The consequence of the growing capabilities for algorithmic governance and violence are significant. First, acts of war have become spatially and conceptually boundless. The once legally and normatively established lines between war and peace and between domestic and international engagement are disappearing.
Second, digital representation, and the biases, values, and ambiguities that are built into it, are becoming acts of governance and violence themselves, rather than simply contributors to them. This is leading us to a place of predictive governance, based on unaccountable and often unknowable algorithms. Although the United States currently has a directive that humans must be a part of any fatal decision in war, this ignores all of the algorithm-based decisions that lead up to this ultimate point. If they are biased, flawed, or based on incorrect data, then the human will be just as wrong as the machine.

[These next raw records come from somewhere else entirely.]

theorem sram_access (s : State) (v w : Word) (hlo : 0x400000 ≤ w.toNat) (hhi : w.toNat < 0x800000) :
    (CrmStep (.registerWrite .mp w v) s fun c => c.memWord w.toNat = v.toNat ∧ c.regs = s.crm.regs) ∧
    ∃ s', exec (.rcRead .mp w) s = .next s' ∧ s'.busRd.toNat = s.crm.memWord w.toNat ∧ s'.crm = s.crm ∧ s'.byres = s.byres := by
  have hwrite := exec_registerWrite_mgmt (s := s) w v (.inl rfl) rfl
  have hread := exec_rcRead_mgmt (s := s) w (.inl rfl) rfl
  rw [State.busWrite_sram s _ hlo hhi] at hwrite
  rw [State.busRead_sram s hlo hhi] at hread
  refine ⟨⟨_, hwrite, ?_, Creamery.regs_putWord ..⟩, _, hread, ?_, rfl, rfl⟩
  · rw [Creamery.memWord_putWord, Nat.mod_eq_of_lt v.isLt]
  · rw [State.readAs_busRd, BitVec.toNat_ofNat, Nat.mod_eq_of_lt (Creamery.memWord_lt ..)]

theorem byreViewAccess : Claims.ByreViewAccess := by
  intro s b m off v hm hs hoff y a recorded read0
  refine ⟨byreView_domainOff v hm hs hoff, fun hd => ?domainOn, fun w => sram_access s v w⟩
  have hstop : ∀ w, s.stop b m off w = y.mgmtErr off w := fun w => State.stop_on off w hm hs hd
  refine ⟨?misaligned, ?bankOfAnother, ?bankOfWindow, ?storedRegister, ?rcRegister⟩
  case misaligned =>
    intro hlo hhi hr ha
    have herr : ∀ w, s.stop b m off w = some .align := fun w => (hstop w).trans (y.mgmtErr_misaligned w hlo hhi hr ha)
    exact ⟨registerWrite_stopped hm hs hoff (s.regWrite_misaligned b m _ hlo hhi ha) (herr true),
      rcRead_stopped hm hs hoff (herr false)⟩
  case bankOfAnother =>
    intro hvat hown
    have herr : ∀ w, s.stop b m off w = some .notOwner := fun w => by rw [hstop, y.mgmtErr_vat w hvat, hown]; rfl
    exact ⟨registerWrite_stopped hm hs hoff (s.regWrite_mem b m _ (.inl hvat)) (herr true),
      rcRead_stopped hm hs hoff (herr false)⟩
  case bankOfWindow =>
    intro hvat hown
    have hnone : ∀ w, s.stop b m off w = none := fun w => by rw [hstop, y.mgmtErr_vat w hvat, hown]; rfl
    exact ⟨registerWrite_vat hm hs hoff hvat (hnone true), rcRead_vat hm hs hoff hvat (hnone false)⟩
  case storedRegister =>
    rintro i hi rfl
    exact ⟨registerWrite_emuEnt v hm hs hd hi, rcRead_emuEnt hm hs hd hi⟩
  case rcRegister =>
    rintro rfl
    exact rcRead_commitMax hm hs hd

/-! ### The clauses of Claims.HostAccess -/

/-- The host's access changes no byre and is recorded with that cause. -/
def HostRefused (e : BusErr) (c : Instr) (s : State) : Prop := ∃ s', exec c s = .next s' ∧ State.HostRecorded e s s'

section Host

variable {s : State}

theorem exec_host_shut (h : s.hostOk = false) (p : Fin 256) (o : BitVec 18) (a v : Word) :
    ∀ c ∈ [Instr.registerWrite .bar0 a v, .rcRead .bar0 a, .rcRead .bar2 a, .hostWindowRead p o], exec c s = .next s := by
  have hshut : ∀ {m : Master}, m = .bar0 ∨ m = .bar2 → s.shut m = true := fun hm => by rw [State.shut_host hm, h]; rfl
  have hstay : ∀ {m : Master} (f : State → State), m = .bar0 ∨ m = .bar2 →
      (.next (s.viaHost m f) : Host.Outcome State Fault Refusal) = .next s :=
    fun f hm => congrArg _ (State.viaHost_shut f (hshut hm))
  simp only [List.forall_mem_cons]
  exact ⟨hstay _ (.inl rfl), hstay _ (.inl rfl), hstay _ (.inr rfl), hstay _ (.inr rfl), List.forall_mem_nil _⟩

variable (h : s.hostOk = true)
include h

theorem registerWrite_hwinMap (p : Fin 256) (v : Word) :
    HostRefused .readOnly (.registerWrite .bar0 (BitVec.ofNat 32 (R.CRM_HWIN_MAP p)) v) s ∧
    ∀ s', exec (.registerWrite .bar0 (BitVec.ofNat 32 (R.CRM_HWIN_MAP p)) v) s = .next s' →
      s'.crm.rdN (R.CRM_HWIN_MAP p) = s.crm.rdN (R.CRM_HWIN_MAP p) := by
  have hp := p.isLt
  have ha : (BitVec.ofNat 32 (R.CRM_HWIN_MAP p)).toNat = R.CRM_HWIN_MAP p := by
    rw [BitVec.toNat_ofNat, Nat.mod_eq_of_lt (by lia)]
  have hx := exec_registerWrite_bar0 v h (a := BitVec.ofNat 32 (R.CRM_HWIN_MAP p)) (by lia) (by lia)
  rw [ha, State.hostWrite_hwinMap _ _ hp] at hx
  refine ⟨⟨_, hx, State.hostRecorded_busErr _ _ _ (.inl rfl) h⟩, fun s' h' => ?_⟩
  rw [hx] at h'
  cases h'
  have hs : s.hostSeen.shut .bar0 = false := by rw [State.shut_host (.inl rfl), State.hostSeen_hostOk, h]; rfl
  rw [State.busErr_open _ _ _ hs, State.onCrm_crm, Creamery.rdN_busErr_ne _ _ _ _ _ (by lia), State.hostSeen_rdN s (by lia)]

theorem registerWrite_bar0_byre (b : Fin 6) (v : Word) :
    HostRefused .unmapped (.registerWrite .bar0 (BitVec.ofNat 32 (State.byreAddr b (R.EMU_ENT 0))) v) s :=
  have ha : 0x4000000 ≤ (BitVec.ofNat 32 (State.byreAddr b (R.EMU_ENT 0))).toNat := by
    rw [State.toNat_byreAddr b (by decide)]; unfold State.byreAddr; omega
  ⟨_, exec_registerWrite_bar0_beyond v h ha, State.hostRecorded_busErr _ _ _ (.inl rfl) h⟩

theorem rcRead_bar2_hwinMap (p : Fin 256) : HostRefused .unmapped (.rcRead .bar2 (BitVec.ofNat 32 (R.CRM_HWIN_MAP p))) s :=
  have ha : (BitVec.ofNat 32 (R.CRM_HWIN_MAP p)).toNat < 0x4000000 := by
    have hp := p.isLt
    rw [BitVec.toNat_ofNat]; lia
  ⟨_, exec_rcRead_bar2_below h ha, State.hostRecorded_readErr _ _ (.inr rfl) h⟩

theorem registerWrite_bar0_busErr (v : Word) :
    ∃ s', exec (.registerWrite .bar0 (BitVec.ofNat 32 R.CRM_BUS_ERR) v) s = .next s' ∧ s'.byres = s.byres ∧
      ∀ i < 7, bit (s'.crm.rdN R.CRM_BUS_ERR) i = (bit (s.crm.rdN R.CRM_BUS_ERR) i && !v.getLsbD i) := by
  have hx := exec_registerWrite_bar0 v h (a := BitVec.ofNat 32 R.CRM_BUS_ERR) (by decide) (by decide)
  obtain ⟨w, hw, hbits⟩ := s.hostSeen.crmFlds_busErr v.toNat
  change exec _ s = .next (s.hostSeen.hostWrite R.CRM_BUS_ERR v.toNat) at hx
  rw [State.hostWrite_busErr, hw] at hx
  refine ⟨_, hx, (State.onCrm_byres ..).trans s.hostSeen_byres, fun i hi => ?_⟩
  rw [State.onCrm_crm, Creamery.rdN_wrN_self, bit_eq_testBit, bit_eq_testBit, Nat.testBit_mod_two_pow,
    decide_eq_true (show i < 32 by lia), Bool.true_and, hbits i hi, State.hostSeen_rdN s (by decide)]
  rfl

theorem hostWindowRead_stopped {p : Fin 256} {e : BusErr} (o : BitVec 18) (herr : s.hostSeen.windowErr p = some e) :
    HostRefused e (.hostWindowRead p o) s ∧ ∀ s', exec (.hostWindowRead p o) s = .next s' → s'.busRd = 0#32 := by
  have hx := exec_hostWindowRead p o h
  rw [State.windowRead_stopped _ _ _ herr] at hx
  refine ⟨⟨_, hx, State.hostRecorded_readErr _ _ (.inr rfl) h⟩, fun s' h' => ?_⟩
  rw [hx] at h'
  cases h'
  rfl

end Host

/-- What stops a read through an enabled page is the same once the link is seen up. -/
theorem State.hostSeen_windowErr {s : State} {p : Fin 256} {b : Fin 6} (hen : s.crm.flag (F.CRM_HWIN_MAP_EN p) = true)
    (hb : s.crm.get (F.CRM_HWIN_MAP_BYRE p) = b) :
    s.hostSeen.windowErr p = if !s.on b domFAB then some .domainOff
      else if !(s.byre b).bankOpen (s.crm.get (F.CRM_HWIN_MAP_BANK p)) 0x20 then some .notOwner else none := by
  have hp := p.isLt
  have hne : R.CRM_HWIN_MAP p ≠ R.AON_CLK_STAT := by lia
  rw [windowErr_enabled ((hostSeen_flag s hne).trans hen) ((hostSeen_get s hne).trans hb), hostSeen_on, hostSeen_byre,
    hostSeen_get s hne]

theorem hostWindowRead_byte {s : State} {p : Fin 256} {b : Fin 6} (o : BitVec 18) (h : s.hostOk = true)
    (hb : s.crm.get (F.CRM_HWIN_MAP_BYRE p) = b) (hnone : s.hostSeen.windowErr p = none) :
    ∃ s', exec (.hostWindowRead p o) s = .next s' ∧ s'.byres = s.byres ∧
      s'.busRd = (Mem.ldb (s.byre b).mem (s.crm.get (F.CRM_HWIN_MAP_BANK p) * 0x40000 + o.toNat)).setWidth 32 := by
  have hp := p.isLt
  have hne : R.CRM_HWIN_MAP p ≠ R.AON_CLK_STAT := by lia
  have hx := exec_hostWindowRead p o h
  rw [State.windowRead_byte _ _ hnone ((State.hostSeen_get s hne).trans hb), State.hostSeen_byre, State.hostSeen_get s hne] at hx
  refine ⟨_, hx, (State.readAs_byres ..).trans s.hostSeen_byres, ?_⟩
  rw [State.readAs_busRd, BitVec.ofNat_toNat]

theorem hostAccess : Claims.HostAccess := by
  intro s p o v b a recorded read0 bank
  refine ⟨fun h => exec_host_shut h p o a v, fun h => ⟨registerWrite_hwinMap h p v, registerWrite_bar0_byre h b v,
    rcRead_bar2_hwinMap h p, registerWrite_bar0_busErr h v, ?pageOff, fun hen hb => ?pageOn⟩⟩
  case pageOff =>
    intro hen
    have hp := p.isLt
    exact hostWindowRead_stopped h o (State.windowErr_disabled ((State.hostSeen_flag s (by lia)).trans hen))
  case pageOn =>
    have herr := State.hostSeen_windowErr hen hb
    refine ⟨fun hd => ?domainOff, fun hd hown => ?notOwner, fun hd hown => ?granted⟩
    case domainOff => exact hostWindowRead_stopped h o (herr.trans (by rw [hd]; rfl))
    case notOwner => exact hostWindowRead_stopped h o (herr.trans (by rw [hd, hown]; rfl))
    case granted => exact hostWindowRead_byte o h hb (herr.trans (by rw [hd, hown]; rfl))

Third, spaces of dissent in society are being eroded. Those pushing the bounds of what is deemed acceptable behavior are increasingly caught within the grasp of algorithms meant to identify deviancy. We are already seeing changes in behavior among investigative journalists and activists. At a recent Columbia School of Journalism event in a series called “Journalism After Snowden,” the editors of TheNew York Times, The Washington Post, and Politico detailed the challenges of protecting sources in an environment of increasing state surveillance and the effect it has on their ability to do accountability reporting. Acts of digital civil disobedience are increasingly being targeted and prosecuted not as protest but as terrorism. When punishments are vastly disproportionate to crimes, then an important democratic function is lost.
Finally, as author Daniel Suarez argues, a combination of automated remote force deployment and artificial intelligence could allow the state to kill preemptively and anonymously. This is a path to automated war, and a harbinger of a recentralization of power. A path that requires us to have a serious conversation about the power and accountability of algorithms deployed by both state and corporate actors.
THE PERILS OF ALGORITHMIC GOVERNANCE
The modern state system is built on a bargain between governments and citizens. States provide collective social goods, and in turn, via a system of norms, institutions, regulations, and ethics to hold this power accountable, citizens give states legitimacy. This bargain created order and stability out of what was an increasingly chaotic global system.